Anti Trolling or Pro Litigation

Is old rhetoric or public good driving the latest batch of bills proposed by the Morrison LNP government.

The government’s anti-trolling laws are shaping up to be the cornerstone upon which the Morrison Liberal government runs it’s 2022 election campaign. These laws however seem to solely focus on the ability to litigate defamation cases rather than actually tackle online trolling for the everyday Aussie.

The reforms will give victims of defamatory online comments two ways to unmask trolls and resolve disputes.

Prime Minister & Attorney General Media Release

In the above media release there are 12 references to defamation and defamatory comments as the target of the new law. This appears to be at odds with the generally held consensus of what online trolling actually is. Even the Prime Minister himself described the offending online behaviour as “… anonymously going around, and harm people and hurt people, harass them and bully them and sledge them. That’s not Australia[n].”, in this interview on the ABC. However the media release has zero references to online harassment or abuse, initially I thought this was because the ability to reconcile this in a legal sense would have no precedent but that isn’t the case at all. Harassment, bullying and abuse have very well documented parameters in terms of legal prosecution, surely if the new law can target defamation it could also include these equally if not more severe cases.
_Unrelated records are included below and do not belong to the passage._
-- ==== Sys2Proof/Machine/Home.lean ====
section
/-! DEFINITION. A line at its home: stored and compressed data, error code and poison, the memory-side cache, and the charges of regulation (06_memory.md R155 to R173, 07_shelvers.md R205 to R214). -/

namespace Sys2Proof.Machine

namespace State
def shelver (s : State) (n : Nat) : Shelver := Tbl.getD s.shelvers n {}
def setShelver (s : State) (n : Nat) (x : Shelver) : State := { s with shelvers := Tbl.put s.shelvers n x }
def modShelver (s : State) (n : Nat) (f : Shelver → Shelver) : State := s.setShelver n (f (s.shelver n))
end State

/-- Who asks for memory: regulated master (44 where none is charged), partition, and whether the checks on Shelves are passed over (06 R157, R172). -/
structure Rq where
  master : Nat := 44
  part : Nat := 0
  bypass : Bool := false
  noAlloc : Bool := false
  deriving DecidableEq, Repr

/-- An event of a stack controller: its flag, and the ERROR of its severity (06 R181, 18 R514). -/
def stackEvent (s : State) (k b sev parts : Nat) (addr : Option Nat := none) : State :=
  let r := statusFlag (s.stack k).status b
  postError (s.modStack k (fun x => { x with status := r }))
    { block := 6, inst := k, cause := b, sev, parts, off := 4, addr, seq := evtSeq r, reg := r.toNat }

/-- An event of a Shelver: its flag, STATUS and QUEUE (07 R222). -/
def shEvent (s : State) (sh b status queue sev parts : Nat) : State :=
  let r := statusEvent (s.shelver sh).status (2 ^ b + 0xFFF0000) (2 ^ b + put status 16 8 + put queue 24 4)
  postError (s.modShelver sh (fun x => { x with status := r }))
    { block := 7, inst := sh, cause := b, sev, parts, action := if b == 28 || b == 29 then 3 else 0, off := 8, seq := evtSeq r, reg := r.toNat }

/-! Endpoints of the Card network (03 R84 to R90). -/

/-- The crossbar port, and owner code, of a core by its agent index (03 R59, 08 R223). -/
def portOfCore (c : Nat) : Nat := 4 + c

/-- The kernel core of an endpoint (03 R85). -/
def coreOfEp (ep : Nat) : Option Nat := if ep == 2 then some 5 else if 5 ≤ ep && ep ≤ 8 then some (ep - 5) else none

/-- The logical Bay at a router. -/
def bayAt (s : State) (router : Nat) : Option Nat := s.sites.idxOf? router

/-- A message's endpoint as the key of its queue. -/
def cardKey (router ep : Nat) : Nat := router * 16 + ep

/-- Whether an endpoint of a Bay is fenced, or behind a wrapper that is not OPEN; the router's own endpoint 0 is neither (03 R90, 18 R503). -/
def epFenced (s : State) (router ep : Nat) : Bool :=
  match bayAt s router with
  | none => false
  | some b => ep != 0 && ((s.bay b).fenced || (s.bay b).wrapper != .open_ || (match coreOfEp ep with
    | some c => bitsAt (s.bay b).coreFence.toNat (portOfCore c) 1 == 1
    | none => ep == 1 && bitsAt (s.bay b).coreFence.toNat 8 1 == 1))

/-- A message to a fenced endpoint: discarded, and its sender's Bay runtime, or the Registrar, told (03 R90). -/
def cardIsolated (s : State) (m : Card) : State :=
  match bayAt s m.srcRouter with
  | some b => { s with reports := s.reports ++ [{ bay := b, core := ((coreOfEp m.srcEp).map portOfCore).getD 15, status := Status.isolated.code }] }
  | none => { s with reports := s.reports ++ [{ bay := 32, core := 15, status := Status.isolated.code }] }

/-- The partitions whose bits a Shelf's mask sets, as far as they exist. -/
def maskOfAddr (s : State) (d : Nat) : Nat := shelfMask s (shelfOf d)

/-! Stored bytes and poison (06 R168). -/

/-- Bytes stored; a chunk of 32 bytes that they cover whole loses its poison. -/
def rawPut (s : State) (d : Nat) (bs : List Byte) : State :=
  let first := (d + 31) / 32
  let last := (d + bs.length) / 32
  s.modMem (fun m => { m with dram := Mem.writeN m.dram d bs, poison := m.poison.filter (fun c => decide (c < first) || decide (last ≤ c)) })

/-- Chunks put in the poisoned form. -/
def poisonChunks (s : State) (cs : List Nat) : State :=
  s.modMem (fun m => { m with poison := cs.foldl NSet.ins m.poison })

/-- Whether any chunk of a range is poisoned. -/
def anyPoison (s : State) (d n : Nat) : Bool :=
  s.mem.poison.any (fun c => decide (d / 32 ≤ c) && decide (c < (d + n + 31) / 32))

/-- ERR_ADDR of an error: 1 corrected, 2 uncorrectable on read, 3 uncorrectable by scrub, 4 MSC parity (06 R181). -/
def logErr (s : State) (d type : Nat) : State :=
  s.modStack (stackOf d) (fun x => { x with
    errAddr := BitVec.ofNat 64 (d % 2 ^ 46 + put (channelOf (shelfOff d)) 46 5 + put type 51 3) })

/-- A chunk read with `n` symbols in error: its value and whether it is poisoned (06 R168, R170). Three symbols or more may
pass undetected, and the chunk then reads as a free value (assumption 3). -/
def readChunk (s : State) (c n scrub : Nat) : State × BitVec 256 × Bool :=
  let d := 32 * c
  let v := BitVec.ofNat 256 (s.mem.dram.readLE d 32)
  let k := stackOf d
  let lost := fun (s : State) =>
    let s := logErr (poisonChunks s [c]) d (if scrub == 1 then 3 else 2)
    (stackEvent s k 17 2 (maskOfAddr s d) (some d), v, true)
  if s.mem.poison.contains c || n == 2 then lost s
  else if n == 0 then (s, v, false)
  else if n == 1 then
    let s := logErr (s.modStack k (fun x => { x with eccCorr := satInc x.eccCorr })) d 1
    (stackEvent s k 16 0 0 (some d), v, false)
  else
    let (i, s) := s.fresh
    if (Config.freeWord i).toNat % 2 == 0 then lost s else (s, (Config.freeWide i).extractLsb' 0 256, false)

/-- Chunks read in turn: their bytes and their poison, a bit each. -/
def readChunks (s : State) (c : Nat) (errs : List Nat) : Nat → State × List Byte × Nat
  | 0 => (s, [], 0)
  | n + 1 =>
    let (s, v, p) := readChunk s c (errs.headD 0) 0
    let (s, bs, q) := readChunks s (c + 1) (errs.drop 1) n
    (s, bytesLE 32 v.toNat ++ bs, bit p + 2 * q)

/-! Attribute words: a compression word, bit 16 SEALED, and the partition whose keys seal the page (07 R209, 17 R484). -/

def attrSealed (c : Nat) : Bool := bitsAt c 16 1 == 1

/-- The attribute word of a leaf for a partition. -/
def attrOf (leaf : DWord) (part : Nat) : Nat :=
  fld leaf 0 46 16 + (if fld leaf 0 1 2 == 1 && flag leaf 0 6 then 2 ^ 16 + put part 17 3 else 0)

/-- Stored bytes of a sealed page, and back: XTS under the partition's keys (17 R484). -/
def sealAt (s : State) (c d : Nat) (bs : List Byte) : List Byte :=
  if attrSealed c then xtsAt true (Tbl.getD s.sec.partKeys (bitsAt c 17 3) 0#512) d bs else bs
def unsealAt (s : State) (c d : Nat) (bs : List Byte) : List Byte :=
  if attrSealed c then xtsAt false (Tbl.getD s.sec.partKeys (bitsAt c 17 3) 0#512) d bs else bs

/-- The attribute word that a request to a direct address carries: that of the Catalogue's entry whose leaf maps it (07 R209). -/
def attrOfAddr (s : State) (part d : Nat) : Nat :=
  let base := fun (l : DWord) => fld l 0 21 25 * 2 ^ 21
  match s.cat.entries.find? (fun e => e.part == part && fld e.leaf 0 1 2 == 1 && decide (base e.leaf ≤ d) && decide (d < base e.leaf + e.bytes)) with
  | some e => attrOf e.leaf part
  | none => 0

/-! Compressed blocks (07 R209 to R220). -/

/-- The tag byte of a block (07 R210). -/
def tagAddr (d : Nat) : Nat := shelfOf d * 2 ^ 33 + tagArea + shelfOff d / 4096

/-- A block's logical bytes and whether it is poisoned; an invalid one sets BAD_BLOCK (07 R212). -/
def fetchBlock (s : State) (base cmp : Nat) (errs : List Nat) : State × List Byte × Bool :=
  if cmpTagged cmp then
    let tag := (s.mem.dram.read (tagAddr base)).toNat
    let used := if tag == 0 || tag > 64 then 0 else tag
    let (s, slot, p) := readChunks s (base / 32) errs (2 * used)
    match decodeBlock cmp tag (unsealAt s cmp base slot) with
    | some bs => (s, bs, p != 0)
    | none => (shEvent s (4 * stackOf base + (base / 4096) % 4) 30 0 0xF 2 (maskOfAddr s base), List.replicate 4096 0#8, true)
  else if cmpMode cmp == 5 then
    let (s, bs, p) := readChunks s (base / 32) errs 64
    (s, narrowLoad (unsealAt s cmp base bs), p != 0)
  else
    let (s, bs, p) := readChunks s (base / 32) errs 128
    (s, unsealAt s cmp base bs, p != 0)

/-- A block stored under a compression word, in the poisoned form where asked; the tag byte last (07 R206, R213, R216). -/
def putBlock (s : State) (base cmp : Nat) (bs : List Byte) (poison : Bool) : State :=
  if cmpTagged cmp then
    if poison then
      let s := rawPut (rawPut s base (sealAt s cmp base bs)) (tagAddr base) [64#8]
      poisonChunks s ((List.range 128).map (fun i => base / 32 + i))
    else
      let (tag, enc) := encodeBlock cmp bs
      rawPut (rawPut s base (sealAt s cmp base enc)) (tagAddr base) [BitVec.ofNat 8 tag]
  else if cmpMode cmp == 5 then
    let s := rawPut s base (sealAt s cmp base (narrowStore bs))
    if poison then poisonChunks s ((List.range 64).map (fun i => base / 32 + i)) else s
  else
    let s := rawPut s base (sealAt s cmp base bs)
    if poison then poisonChunks s ((List.range 128).map (fun i => base / 32 + i)) else s

/-- The copy of a source block at a mirror's destination, in the destination's form (07 R205, R206). -/
def mirrorCopy (s : State) (m : Mirror) (base : Nat) : State :=
  let dst := m.dst + (base - m.src)
  if cmpMode m.cmpSrc == 0 && cmpMode m.cmpNew == 0 then
    let bad := (List.range 128).filter (fun i => s.mem.poison.contains (base / 32 + i))
    poisonChunks (rawPut s dst (s.mem.dram.readN base 4096)) (bad.map (fun i => dst / 32 + i))
  else
    let (s, bs, p) := fetchBlock s base m.cmpSrc []
    putBlock s dst m.cmpNew bs p

/-- Every mirror of the stack that covers a block applies a write to it (07 R205). -/
def mirrorBlock (s : State) (d : Nat) : State :=
  let base := alignDown d 4096
  (List.range 4).foldl (fun s i =>
    match (s.shelver (4 * stackOf base + i)).mirror with
    | some m => if m.src ≤ base && base < m.src + m.bytes then mirrorCopy s m base else s
    | none => s) s

/-- Bytes merged under a mask, bit i for byte i. -/
def mergeBytes (old new : List Byte) (mask : Nat) : List Byte :=
  ((old.zip new).zipIdx).map (fun p => if bitsAt mask p.2 1 == 1 then p.1.2 else p.1.1)

/-- A line's logical data from the arrays, and the poison of its four chunks (06 R168, 07 R212, R220). -/
def fetchLine (s : State) (line cmp : Nat) (errs : List Nat) : State × List Byte × Nat :=
  let d := 128 * line
  let base := alignDown d 4096
  if cmpTagged cmp then
    let (s, bs, p) := fetchBlock s base cmp errs
    (s, (bs.drop (d - base)).take 128, if p then 15 else 0)
  else if cmpMode cmp == 5 then
    let at_ := base + (d - base) / 2
    let (s, bs, p) := readChunks s (at_ / 32) errs 2
    (s, narrowLoad (unsealAt s cmp at_ bs), (if bitsAt p 0 1 == 1 then 3 else 0) + (if bitsAt p 1 1 == 1 then 12 else 0))
  else
    let (s, bs, p) := readChunks s (d / 32) errs 4
    (s, unsealAt s cmp d bs, p)

/-- The chunks of a plain line written under a mask: a chunk covered whole takes the poison given, another keeps its own and takes it too. -/
def putChunks (s : State) (line cmp : Nat) (bs : List Byte) (mask poison : Nat) : State :=
  (List.range 4).foldl (fun s i =>
    let m := bitsAt mask (32 * i) 32
    let new := (bs.drop (32 * i)).take 32
    let d := 128 * line + 32 * i
    let s := if m == 0 then s
      else if m == 2 ^ 32 - 1 then rawPut s d (sealAt s cmp d new)
      else s.modMem (fun x => { x with dram := Mem.writeN x.dram d (sealAt s cmp d (mergeBytes (unsealAt s cmp d (x.dram.readN d 32)) new m)) })
    if m != 0 && bitsAt poison i 1 == 1 then poisonChunks s [d / 32] else s) s

/-- A line stored under a byte mask (06 R151, 07 R213, R220). -/
def storeLine (s : State) (line cmp : Nat) (bs : List Byte) (mask poison : Nat) : State :=
  let d := 128 * line
  let base := alignDown d 4096
  let s :=
    if cmpTagged cmp then
      let (s, old, p) := fetchBlock s base cmp []
      let ln := mergeBytes ((old.drop (d - base)).take 128) bs mask
      putBlock s base cmp (old.take (d - base) ++ ln ++ old.drop (d - base + 128)) (p || poison != 0)
    else if cmpMode cmp == 5 then
      let at_ := base + (d - base) / 2
      let s := rawPut s at_ (sealAt s cmp at_ (narrowStore (mergeBytes (narrowLoad (unsealAt s cmp at_ (s.mem.dram.readN at_ 64))) bs mask)))
      poisonChunks s ((if bitsAt poison 0 2 != 0 then [at_ / 32] else []) ++ (if bitsAt poison 2 2 != 0 then [at_ / 32 + 1] else []))
    else putChunks s line cmp bs mask poison
  mirrorBlock s d

/-! Regulation: what a master is charged (06 R173). -/

/-- Granules charged to a master on a stack. -/
def chargeGranules (s : State) (k : Nat) (rq : Rq) (n : Nat) : State :=
  if rq.master > 43 || n == 0 then s
  else s.modStack k (fun x => { x with usedNow := Tbl.updD x.usedNow rq.master 0 (· + n) })

/-! The memory-side cache (06 R159 to R163). -/

/-- The set of a line (06 R159). -/
def mscSet (d : Nat) : Nat :=
  let l := shelfOff d / 128
  (l % 8192) ^^^ ((l / 8192) % 8192) ^^^ (shelfIndex d <<< 9)

/-- The ways of a partition: the first and their number (06 R160). -/
def partWays (s : State) (p : Nat) : Nat × Nat := let w := 16 / s.nparts; (p % s.nparts * w, w)

/-- The victim of a pseudo-LRU tree of `w` leaves: each node's bit points to the half used less lately. -/
def plruVictim (bits w : Nat) : Nat :=
  ((List.range (log2 w)).foldl (fun node _ => 2 * node + bitsAt bits node 1) 1) - w

/-- The tree after a use of a leaf: each node on its path points away from it. -/
def plruTouch (bits w leaf : Nat) : Nat :=
  ((List.range (log2 w)).foldl (fun (a : Nat × Nat) _ =>
    let node := a.2 / 2
    let away := 1 - a.2 % 2
    (a.1 - (bitsAt a.1 node 1) <<< node + away <<< node, node)) (bits, w + leaf)).1

/-- The lines that the set of a line holds. -/
def mscSetLines (s : State) (d : Nat) : Tbl MscLine :=
  Tbl.keep s.mem.msc (fun l _ => stackOf (128 * l) == stackOf d && mscSet (128 * l) == mscSet d)

/-- Key of a partition's tree in a set. -/
def plruKey (d p : Nat) : Nat := (stackOf d * 8192 + mscSet d) * 8 + p

/-- A use of a way recorded in the tree of the partition that it belongs to. -/
def mscUse (s : State) (d way : Nat) : State :=
  let w := 16 / s.nparts
  let p := way / w
  s.modMem (fun m => { m with plru := Tbl.updD m.plru (plruKey d p) 0 (fun b => plruTouch b w (way % w)) })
This bill along with the religious freedom act seem, in my personal opinion, to be a desperate last ditch effort of a flailing political party to inflict old and often outdated rhetoric onto a populace that is tired of being ignored. Finally able to speak their mind directly to those who purport to represent the community as a whole, everyday people now have the capacity to voice their critique and opinion of officials on how they conduct themselves whilst holding public office.

When we speak truth to power we are ignored at best and brutally suppressed at worst.